Humans have the capacity to read the inner states of other humans to an extraordinary extent. These capabilities are driven by three different neural systems: we have the capacity to sense – and to simulate within our own experience – other people’s actions, their emotions and their thoughts.

The networks in your brain that are activated when you perform an action are also activated when you see someone else perform it. That gives you, in your own body, a felt sense of what others experience in their bodies. The way these networks ‘mirror’ the behaviour of others gives them their name: mirror neurons. Think about what happens when you see someone choking up in distress, for example. Most likely you will notice in your own body some reflection of what they are actually feeling in theirs – although usually to a lesser extent. Or think about what happens when you see a friend or family member bursting with happiness. Most likely you’ll experience some of the physical components of elation for yourself.

There are emotion-related circuits forming our experience.
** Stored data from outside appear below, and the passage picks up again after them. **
-- ==== Sys2Proof/Machine/State.lean ====
section
/-! DEFINITION. Everything the manual has the SC48 hold, as plain data. `Device` is the part itself, one field
per block of the scope file's block overview; `State` adds the queue of commands that wait. A field marked
MODEL is the model's own and not the manual's (log entry 4 lists them). -/

namespace Sys2Proof.Machine
open Sys2Proof

/-! ## Demand table (chapter 1) -/

/-- The assigned functions (R1). -/
inductive Fn where
  | heater
  | fridge
  | lamp (c : Channel)
  | outlet
  | rest (dr : Driver)
deriving DecidableEq, Repr

/-- Record kinds (R1). -/
inductive Kind where
  | heatHold | coolHold | lamp | auxOn | restPlan
deriving DecidableEq, Repr

/-- A record's owner (R2). -/
inductive Owner where
  | station (st : Station)
  | internal
deriving DecidableEq, Repr

/-- A record's class (R3). -/
inductive Class where
  | essential | comfort | leisure
deriving DecidableEq, Repr

/-- A record's state (section 1.4). -/
inductive RecState where
  | scheduled | deferred | granted | suspended
deriving DecidableEq, Repr

/-- State reasons (section 1.4). -/
inductive Reason where
  | awaitStart | noMargin | lowVoltage | immediate | admitted | resumed
  | cutoff | lockout | noGlowSlot | channelFault | budget
deriving DecidableEq, Repr

/-- Retire reasons (R15). -/
inductive RetireReason where
  | request | ended | deferExpired | restart | interrupted | wakeUnanswered | planEnded
deriving DecidableEq, Repr

/-- Plan sub-states (chapter 10). -/
inductive SubState where
  | waiting | active | waking | due
deriving DecidableEq, Repr

/-- A wake light: its channels and its level (R4). -/
structure WakeLight where
  channels : PerChannel Bool
  level : Nat
deriving DecidableEq, Repr

/-- The parameters of a REST_PLAN record and the four fields that the plan unit owns (R4, R177). -/
structure PlanRec where
  len : Nat
  lead : Nat
  preheat : Option Int
  light : Option WakeLight
  buzzer : Bool
  sub : SubState
  plannedEnd : Option Nat
  atRisk : Bool
  internal : Option Handle
deriving DecidableEq, Repr

/-- Kind parameters (R4). Temperatures are in half degrees. A heat record that serves a plan holds its handle. -/
inductive Params where
  | heat (setpoint : Int) (serves : Option Handle)
  | cool (target : Int)
  | lamp (level : Nat)
  | aux
  | plan (p : PlanRec)
deriving DecidableEq, Repr

/-- A demand record (R2); its handle is its slot and the slot's generation. -/
structure Record where
  kind : Kind
  fn : Fn
  owner : Owner
  cls : Class
  state : RecState
  reason : Reason
  seq : Nat
  start : Option Nat
  endAt : Option Nat
  limit : Nat
  deadline : Option Nat
  params : Params
deriving DecidableEq, Repr

/-- A slot of the table: its generation and its record, if occupied (R6). -/
structure Slot where
  gen : Nat
  rcd : Option Record
deriving DecidableEq, Repr

/-- The suspension causes standing on one function (R12). -/
structure CauseSet where
  cutoff : Bool
  lockout : Bool
  noGlowSlot : Bool
  channelFault : Bool
  budget : Bool
deriving DecidableEq, Repr

def CauseSet.none : CauseSet := ⟨false, false, false, false, false⟩

/-- The availability map: the cause set of every assigned function (R12). -/
structure CauseMap where
  heater : CauseSet
  fridge : CauseSet
  lamps : PerChannel CauseSet
  outlet : CauseSet
  rest : PerDriver CauseSet
deriving DecidableEq, Repr

/-- The demand table (R6, R12, R20, R23). `quiet` (MODEL) is the record whose changes the answer being formed
reports, so that they are not marked (R13), and `leaving` (MODEL) is the plan being retired, with its owner, whose
INTERNAL record is still to follow it (R13, R26); both are `none` between commands. -/
structure Table where
  slots : List Slot
  counter : Nat
  queue : List Handle
  causes : CauseMap
  quiet : Option Handle
  leaving : Option (Handle × Station)
deriving DecidableEq, Repr

/-! ## Cab link port (chapter 2) -/

/-- Link states (section 2.2). -/
inductive LinkState where
  | disabled | offline | online
deriving DecidableEq, Repr

/-- An entry of a pending-notice set (R42). -/
inductive Entry where
  | live (h : Handle)
  | retired (h : Handle) (fn : Fn) (r : RetireReason)
deriving DecidableEq, Repr

/-- The general flags of a station (R44). -/
structure Flags where
  resync : Bool
  restarted : Bool
  warning : PerDriver Bool
  heater : Bool
  budget : Bool
deriving DecidableEq, Repr

def Flags.none : Flags := ⟨false, false, ⟨false, false⟩, false, false⟩

/-- Failure kinds (R44, R200). -/
inductive FailureKind where
  | none | noFlame | flameLoss | overheat | purgeHot | noGlowSlot
deriving DecidableEq, Repr

/-- The link side of a station record (section 2.2, R42, R44). Its windows, rights, quota and lock role are settings. -/
structure StationLink where
  link : LinkState
  missed : Nat
  skip : Nat
  entries : List Entry
  flags : Flags
  failure : FailureKind
deriving DecidableEq, Repr

/-- What the port is doing: ready to poll, waiting for a reply (the flag says whether the poll carried a
notice), carrying out a request whose answer waits for a store write (R192), or in the pause of R28. -/
inductive LinkPhase where
  | ready
  | awaiting (st : Station) (carried : Bool)
  | serving (st : Station)
  | pausing
deriving DecidableEq, Repr

/-- Answer codes (R38). -/
inductive AnswerCode where
  | ok | okClamped | notMapped | noRight | badHandle | wrongKind | badValue | tableFull | quota | functionFull
  | activeTable | peak | busy | locked | tooEarly | unknownRequest
deriving DecidableEq, Repr

/-- What an answer carries after its code, as it is read when the answer is sent: known bytes, the floor or the protected
set with the marks, or a record's block with its clamp mask. `left` is that block as the request left it, for a record
that has since been retired. -/
inductive AnswerSpec where
  | bytes (l : List Byte)
  | floorAndMarks
  | protectAndMarks
  | block (h : Handle) (mask : Nat) (left : List Byte)
deriving DecidableEq, Repr

/-- An answer that waits for its request's effects (R29). -/
structure HeldAnswer where
  station : Station
  type : Byte
  code : AnswerCode
  spec : AnswerSpec
deriving DecidableEq, Repr

/-- The cab link port. `pos` is the address next due, 7 at a cycle's end; `polled` says that the present cycle
has polled a station; `ticks` (MODEL) counts tens of milliseconds in the present phase. The two frames are
the last poll frame and the answer frame of the present exchange (empty while none is sent). `heldAnswer` (MODEL) is
an answer that waits until a heater sequencer which waits for the store has made the request's effects (R29, R191). -/
structure Link where
  stations : PerStation StationLink
  pos : Nat
  polled : Bool
  phase : LinkPhase
  ticks : Nat
  pollFrame : List Byte
  answerFrame : List Byte
  heldAnswer : Option HeldAnswer
deriving DecidableEq, Repr

/-! ## Battery monitor (chapter 3) -/

/-- Voltage states (section 3.4). -/
inductive VState where
  | normal | low | cutoff | high
deriving DecidableEq, Repr

/-- The six debounce timers, in samples (R55). -/
structure Debounce where
  belowCutoff : Nat
  riseCutoff : Nat
  belowLow : Nat
  riseLow : Nat
  aboveHigh : Nat
  fallHigh : Nat
deriving DecidableEq, Repr

def Debounce.zero : Debounce := ⟨0, 0, 0, 0, 0, 0⟩

/-- The battery monitor (R49, R51, R55, R58, R62). `r` is in hundredths of an ampere-second. `sum` is the sum of
the present second's current samples. `due` (MODEL) is the move of R56 that the last sample called for and that has not
been made yet, and `runCleared` (MODEL) says that the present engine run has cleared the marks. -/
structure Bank where
  q : Nat
  r : Int
  uncalibrated : Bool
  vstate : VState
  timers : Debounce
  due : Option VState
  fullAnchor : Nat
  sum : Int
  engineRun : Nat
  runCleared : Bool
  cabMark : Bool
  fleetMark : Bool
deriving DecidableEq, Repr

/-! ## Budget unit (chapter 4) -/

/-- Lane modes. -/
inductive LaneMode where
  | full | alternate | off
deriving DecidableEq, Repr

/-- A step of the shed ladder (R70). -/
inductive LadderStep where
  | slow (l : Lane)
  | stop (l : Lane)
  | cap (c : Nat)
deriving DecidableEq, Repr

/-- Budget modes (R65). -/
inductive BudgetMode where
  | nominal | curtailed | short | lowVoltage | cutoff | charging
deriving DecidableEq, Repr

/-- A projection (R74 to R78). -/
structure Projection where
  u : Nat
  p : Nat
  h : Nat
  w : Nat
  d : Int
  m : Int
  tmin : Nat
deriving DecidableEq, Repr

/-- The budget unit (R64). The forced minimum follows from the mode (R68). -/
structure Budget where
  ladder : List LadderStep
  position : Nat
  modes : PerLane LaneMode
  cap : Nat
  mode : BudgetMode
  proj : Projection
  tminBelow : Bool
deriving DecidableEq, Repr

/-! ## Slot scheduler (chapter 5) -/

/-- The slot scheduler's state beside the tables, the active-table mark and the pending slot length, which the store
holds (section 5). `waiting` (MODEL) says that the rest of a frame boundary waits for the write of a swap (R101, R191), the
permissions being formed meanwhile as at any other time (R102, R103; log entry 15), or that the
scheduler keeps every lane idle until a change of a current is in force (R91, R106); `owed` (MODEL) is a frame boundary
whose write is complete and which waits for such a change, and `late` (MODEL) are the slot boundaries that have arrived
meanwhile, oldest first, each with the two orders that it carries. -/
structure Sched where
  swapPending : Bool
  slotLength : Nat
  slotIndex : Nat
  slotTime : Nat
  frame : Nat
  perm : PerLane Bool
  glowStart : Bool
  claim : Bool
  outletOn : Bool
  outletClosed : Bool
  waiting : Bool
  owed : Option (Bool × Bool)
  late : List (Bool × Bool)
deriving DecidableEq, Repr

/-! ## Heater sequencer (chapter 6) -/

/-- Heater states (R111). -/
inductive HeaterState where
  | off | precheck | waitGlow | preglow | ignite | run | pause | purge | lockout
deriving DecidableEq, Repr

/-- Purge causes (R111). -/
inductive PurgeCause where
  | none | pause | failure | stop
deriving DecidableEq, Repr

/-- The state that a purge's end resolves (R127). -/
inductive PurgeNext where
  | lockout (r : LockoutReason)
  | precheck
  | pause
  | off
deriving DecidableEq, Repr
The neural circuits that are usually active when you experience strong emotions, such as fear or anger, are sympathetically activated in you when you see others having the same feelings. That allows you to make sense of the feelings of others, so the more aware you are of your own feelings and body sensations, the better you will be at reading these in others.

Yet another set of circuits comes into play when you come to ‘read’ the thoughts and beliefs of other people. The prefrontal circuits involved in helping us to guess the thoughts of others work in conjunction with the circuits involved in sensing the feelings and actions of others. Together, these produce your overall perception of their inner experience.

The capacity for two people to ‘feel felt’ by each other is a key factor in allowing those in relationship to one another to feel vibrant, alive, understood and at peace.